After all, a bit of impudence had got him through that earlier business with the Gestapo.
Chapter 34
The phone call from Dr Harms had thrown Richard into far greater confusion than he’d cared to admit. The story was monstrous, absurd and hardly credible. On the other hand, its treachery made it a perfect fit with the system: first the sterilisations, then the reduction in rations, finally culminating in extermination by carbon monoxide poisoning . . .
Ordinary people had to resort to the black market for their petrol coupons, or stop driving altogether, but in Brandenburg a vehicle dispatched you to your death. And that was probably not the only place.
That evening he told Paula what had happened. Her initial reaction was similar to his, one of disbelief, just like her father, who went so far as to suggest that Harms was simply crazed.
Yet when Richard phoned Herbert’s parents to extend his condolences on the loss of their son at Brandenburg, they confirmed what Harms had told him. Herbert’s father was furious at the cause of death being described as a burst appendix, as Herbert had had his appendix removed as a child. For a moment, Richard wondered whether he should tell him the truth, but he shied away from that. Even his father-in-law hadn’t wanted to believe it, and in any case, what were Herbert’s elderly parents supposed to do about it? So he simply said something about
how there must have been a mix-up and maybe they should ask the hospital exactly why their son had died and left it at that.
He told Fritz about it, and his friend was as incredulous as the others.
‘This can’t be right,’ he said over and over. ‘This is barbaric! What on earth are they doing this for?’
‘It’s purely economic. The sick who are unfit for work are seen as a drain on the state. Even sterilisation’s more expensive than killing them.’
‘But . . . but if this is what’s happening, we must make it public!’
‘Yes, but it’s happening by stealth, really secretly – precisely because it is unimaginable. Do you know what’ll happen if we make this public? They’ll simply declare us insane, lock us up, and then treat us to a trip in the mobile gas chamber or make us disappear, like they did with Alfred Schär.’

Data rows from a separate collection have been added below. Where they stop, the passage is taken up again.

-- ==== Sys2Proof/Machine/Maintain.lean ====
section
/-! DEFINITION. Translation and cache maintenance instructions (R224 to R229, R264 to R271) and the broadcast invalidation as a
CPU receives it. -/
namespace Sys2Proof.Machine
open Sys2Proof

/-! ## Invalidation (R226, R227) -/

/-- A broadcast reaches every logical CPU, one that is moving takes no entries along (R34), and both channel dies (R226). -/
def State.tlbBroadcast (s : State) (i : TlbInv) : State :=
  ((s.units.map (·.1)).filter isCpu).foldl (fun t n => t.modUnit n fun c => c.invalidate i)
    { s with chanTlb := s.chanTlb.filter fun e => !(tlbInvHits i e) }

/-- TLBIV (R226): no effect in the small profile (R115). -/
def insnTlbiv (o : OpA) : Insn :=
  { u := o.u, word := wordA 0x55 o.ra o.rb o.rc 0, least := 1, spec := o.ra != 0 || o.rc != 0, restricted := true,
    body := fun s => .ok (if isCpu o.u then (s.wcFlush o.u).tlbBroadcast (.page (s.unit o.u).context (s.g o.u o.rb)) else s) }
def execTlbiv (o : OpA) (s : State) : Result := .next (s.insn (insnTlbiv o))

/-- TLBIA (R226): no effect in the small profile (R115). -/
def insnTlbia (o : OpA) : Insn :=
  { u := o.u, word := wordA 0x55 o.ra o.rb o.rc 1, least := 1, spec := o.ra != 0 || o.rb != 0 || o.rc != 0, restricted := true,
    body := fun s => .ok (if isCpu o.u then (s.wcFlush o.u).tlbBroadcast (.context (s.unit o.u).context) else s) }
def execTlbia (o : OpA) (s : State) : Result := .next (s.insn (insnTlbia o))

/-- TLBII (R226): 0x0006 for an image number above 95. -/
def insnTlbii (o : OpA) (s : State) : Insn :=
  { u := o.u, word := wordA 0x55 o.ra o.rb o.rc 2, least := 2, spec := o.rb != 0 || o.rc != 0 || decide (95 < (s.g o.u o.ra).toNat),
    restricted := true,
    body := fun s => .ok ((s.wcFlush o.u).tlbBroadcast (.image (Fin.ofNat 96 (s.g o.u o.ra).toNat))) }
def execTlbii (o : OpA) (s : State) : Result := .next (s.insn (insnTlbii o s))

/-- A broadcast reaches one CPU (R226, R34). -/
def execTlbInvalidationReceived (n : CpuNo) (inv : TlbInv) (s : State) : Result :=
  .next (if s.cmapState n.val = 1 then s.modUnit n.val fun c => c.invalidate inv else s)

/-! ## LRA (R229) -/

/-- A table fetch by the absolute address of a unit; a small unit's lie in its working store, and name their cells (log entry 19). A
bank that refuses the unit, or is in a copy, ends the walk at its cell (R436, R442). -/
def State.lraFetch (s : State) (u a : Nat) : Fetch Dword :=
  if isCpu u then s.fetchTable u a
  else if wsSize u < a + 8 then .none []
  else
    let cell := wsCell (smallDie u) a
    if s.bankOwner cell = ownerCode u ∧ s.cellStalled cell = false then .ok (BitVec.ofNat 64 (beNat (s.wsBytes cell 8))) [cell] else .exit cell []

/-- CC and ga of LRA, with the fetches made, or the host-level failure that ends IRUN. -/
def State.lra (s : State) (u : Nat) (va : Nat) : Except Stop (BitVec 2 × Nat × List Nat) :=
  if nonCanonical va then .ok (1, 0, [])
  else match walk ((s.unit u).walkHit false va) (s.lraFetch u) va levels (r1to ((s.unit u).getC 1)) [] [] with
    | .leaf base sz _ _ _ _ pas _ => .ok (0, base + va % 2 ^ sz, pas)
    | .bad a page pas => .ok (if page then 2 else 1, a, pas)
    | .none a pas => .ok (3, a, pas)
    | .exit q pas => .error (if isCpu u then .exit q true pas else if s.cellStalled q then .stall else .deny q (BitVec.ofNat 64 (q % 0x4000000)))

/-- Table entries of a small unit fetched from its working store (R434), with the address of the first that is uncorrectable. -/
def State.wsFetches (s : State) (u : Nat) (l : List Nat) : State × Option Nat :=
  l.foldl (fun r c =>
    let x := r.1.wsErrors c 8 (ownerCode u)
    (x.1, r.2.or (if x.2 then some (c % 0x4000000) else none))) (s, none)

/-- Fetches made as reads of the unit (R213), or the first that meets uncorrected data. -/
def State.fetches (s : State) (u : Nat) (l : List Nat) : Except Ends State :=
  let r := if isCpu u then (s.fetchedBy u l, l.find? (s.fetchedBy u l).poisoned) else s.wsFetches u l
  match r.2 with
  | some a => .error (.check r.1 a)
  | none => .ok r.1

/-- LRA (R229). -/
def insnLra (o : OpA) : Insn :=
  { u := o.u, word := wordA 0x55 o.ra o.rb o.rc 3, least := 1, spec := o.rc != 0, restricted := true, rows := [12],
    body := fun s => match s.lra o.u (s.g o.u o.rb).toNat with
      | .error x => .error (.stop x)
      | .ok (cc, v, pas) => match s.fetches o.u pas with
        | .error e => .error e
        | .ok s1 => .ok ((s1.setG o.u o.ra (BitVec.ofNat 64 v)).setCc o.u cc) }
def execLra (o : OpA) (s : State) : Result := .next (s.insn (insnLra o))

/-! ## Cache maintenance (R264 to R267) -/

/-- CZERO on a line by unit u under a memory type (R264, R266, R222): ordered as a store, it overtakes the unit's older write-combining
bytes of the line (R223, R230). -/
def State.czero (s : State) (u line : Nat) (mt : Mt) : State :=
  let s0 := if mt = .uc ∨ mt = .wc then s.wcFlush u else s.wcSupersede u (256 * line) 256
  let s1 := s0.lineConflict line
  if (mt = .wb ∨ mt = .wt) ∧ s1.l2On (s1.coreOf u) = true then s1.czeroCached (s1.coreOf u) line (mt = .wt)
  else s1.czeroHome line

/-- The operand of a maintenance instruction checked as a storage operand (R265), and the action on its piece. -/
def State.maintain (s : State) (u : Nat) (va : Dword) (k : AccKind) (act : State → Piece → State) : Except Ends State :=
  match s.translate u va 1 k with
  | .error x => .error (.stop x)
  | .ok ps => match ps with
    | p :: _ => match s.walkPoison u p with
      | some x => .error (.check x.1 x.2)
      | none => .ok (act (s.walked u p) p)
    | [] => .ok s

/-- The form of CINV, CCLEAN and CCLINV: no effect in the small profile (R115). -/
def formMaintain (o : OpA) (fn least : Nat) (k : AccKind) (act : State → Nat → State) : Insn :=
  { u := o.u, word := wordA 0x55 o.ra o.rb o.rc fn, least := least, spec := o.ra != 0 || o.rc != 0, restricted := true, rows := [12],
    body := fun s => if isCpu o.u then s.maintain o.u (s.g o.u o.rb) k fun t p => act t (p.pa / 256) else .ok s }

/-- CINV (R264, R267). -/
def insnCinv (o : OpA) : Insn := formMaintain o 0x10 1 .store fun t l => (t.lineConflict l).cinv l
def execCinv (o : OpA) (s : State) : Result := .next (s.insn (insnCinv o))

/-- CCLEAN (R264, R267). -/
def insnCclean (o : OpA) : Insn := formMaintain o 0x11 0 .load State.cleanLine
def execCclean (o : OpA) (s : State) : Result := .next (s.insn (insnCclean o))

/-- CCLINV (R264, R267). -/
def insnCclinv (o : OpA) : Insn := formMaintain o 0x12 0 .load fun t l => (t.lineConflict l).cclinv l
def execCclinv (o : OpA) (s : State) : Result := .next (s.insn (insnCclinv o))

/-- CZERO (R264, R266): a small unit writes 256 zero bytes of its working store. -/
def insnCzero (o : OpA) : Insn :=
  { u := o.u, word := wordA 0x55 o.ra o.rb o.rc 0x13, spec := o.ra != 0 || o.rc != 0, restricted := true, rows := [12],
    body := fun s => s.maintain o.u (s.g o.u o.rb) .store fun t p =>
      if isCpu o.u then t.czero o.u (p.pa / 256) p.mt
      else (t.wsPut (p.pa / 256 * 256) (List.replicate 256 0)).wsClean (p.pa / 256 * 256) 256 }
def execCzero (o : OpA) (s : State) : Result := .next (s.insn (insnCzero o))

/-! ## Disabling and enabling caches (R268 to R271) -/

/-- The form of L2DIS, L2EN, L3DIS and L3EN: host state, no operand; serializing (R233). -/
def formCacheCtl (o : OpA) (fn : Nat) (act : State → State × BitVec 2) : Insn :=
  { u := o.u, word := wordA 0x55 o.ra o.rb o.rc fn, least := 2, spec := o.ra != 0 || o.rb != 0 || o.rc != 0, restricted := true,
    body := fun s => let r := act (s.wcFlush o.u)
      .ok (r.1.setCc o.u r.2) }

/-- L2DIS (R268): it completes when the sweep has ended. -/
def insnL2dis (o : OpA) : Insn := formCacheCtl o 0x20 fun s =>
  let k := s.coreOf o.u
  if s.l2On k then ((s.l2Disable k).l2SweepEnd k, 0) else (s, 1)
def execL2dis (o : OpA) (s : State) : Result := .next (s.insn (insnL2dis o))

/-- L2EN (R270). -/
def insnL2en (o : OpA) : Insn := formCacheCtl o 0x21 fun s =>
  let k := s.coreOf o.u
  if s.l2On k then (s, 1) else (s.l2Enable k, if (s.l2Enable k).l2On k then 0 else 2)
def execL2en (o : OpA) (s : State) : Result := .next (s.insn (insnL2en o))

/-- L3DIS (R271). -/
def insnL3dis (o : OpA) : Insn := formCacheCtl o 0x22 fun s =>
  let d := s.coreOf o.u / 26
  if s.l3On d then ((s.l3Disable d).l3SweepEnd d, 0) else (s, 1)
def execL3dis (o : OpA) (s : State) : Result := .next (s.insn (insnL3dis o))

/-- L3EN (R271). -/
def insnL3en (o : OpA) : Insn := formCacheCtl o 0x23 fun s =>
  let d := s.coreOf o.u / 26
  if s.l3On d then (s, 1) else (s.l3Enable d, if (s.l3Enable d).l3On d then 0 else 2)
def execL3en (o : OpA) (s : State) : Result := .next (s.insn (insnL3en o))

end Sys2Proof.Machine
end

Fritz was pale, struggling to find words. ‘That means there are murderers in our government.’ Richard nodded. ‘What are you going to do, Richard?’
‘I have no scruples about putting false information on the forms. From now on, all my patients are going to be as capable of work as the healthy.’
‘And what if that gets out?’
‘I’ll take the risk, particularly as it’s so small. Krüger has no interest in my expert statements and the forms are sent off to Berlin, along with forms from all the German asylums and clinics for nervous diseases. How on earth are they going to check up on individual cases from Hamburg?’
Richard kept his word. Henceforth, every one of his patients was recorded as being in a position to carry out work of economic value. He also tried to discharge new additions as swiftly as possible so that they weren’t even registered in the first place. On top of that, he’d asked his father to take on Manfred and Rolf, twenty-one-year-old Downs’ syndrome twins, as helpers in the family business and to give them accommodation in the workshop itself. This was because in a later telephone conversation with Dr Harms he had discovered that identical twins, regardless of their productivity certification, were not immediately gassed but sent off elsewhere for alleged scientific experiments to take place.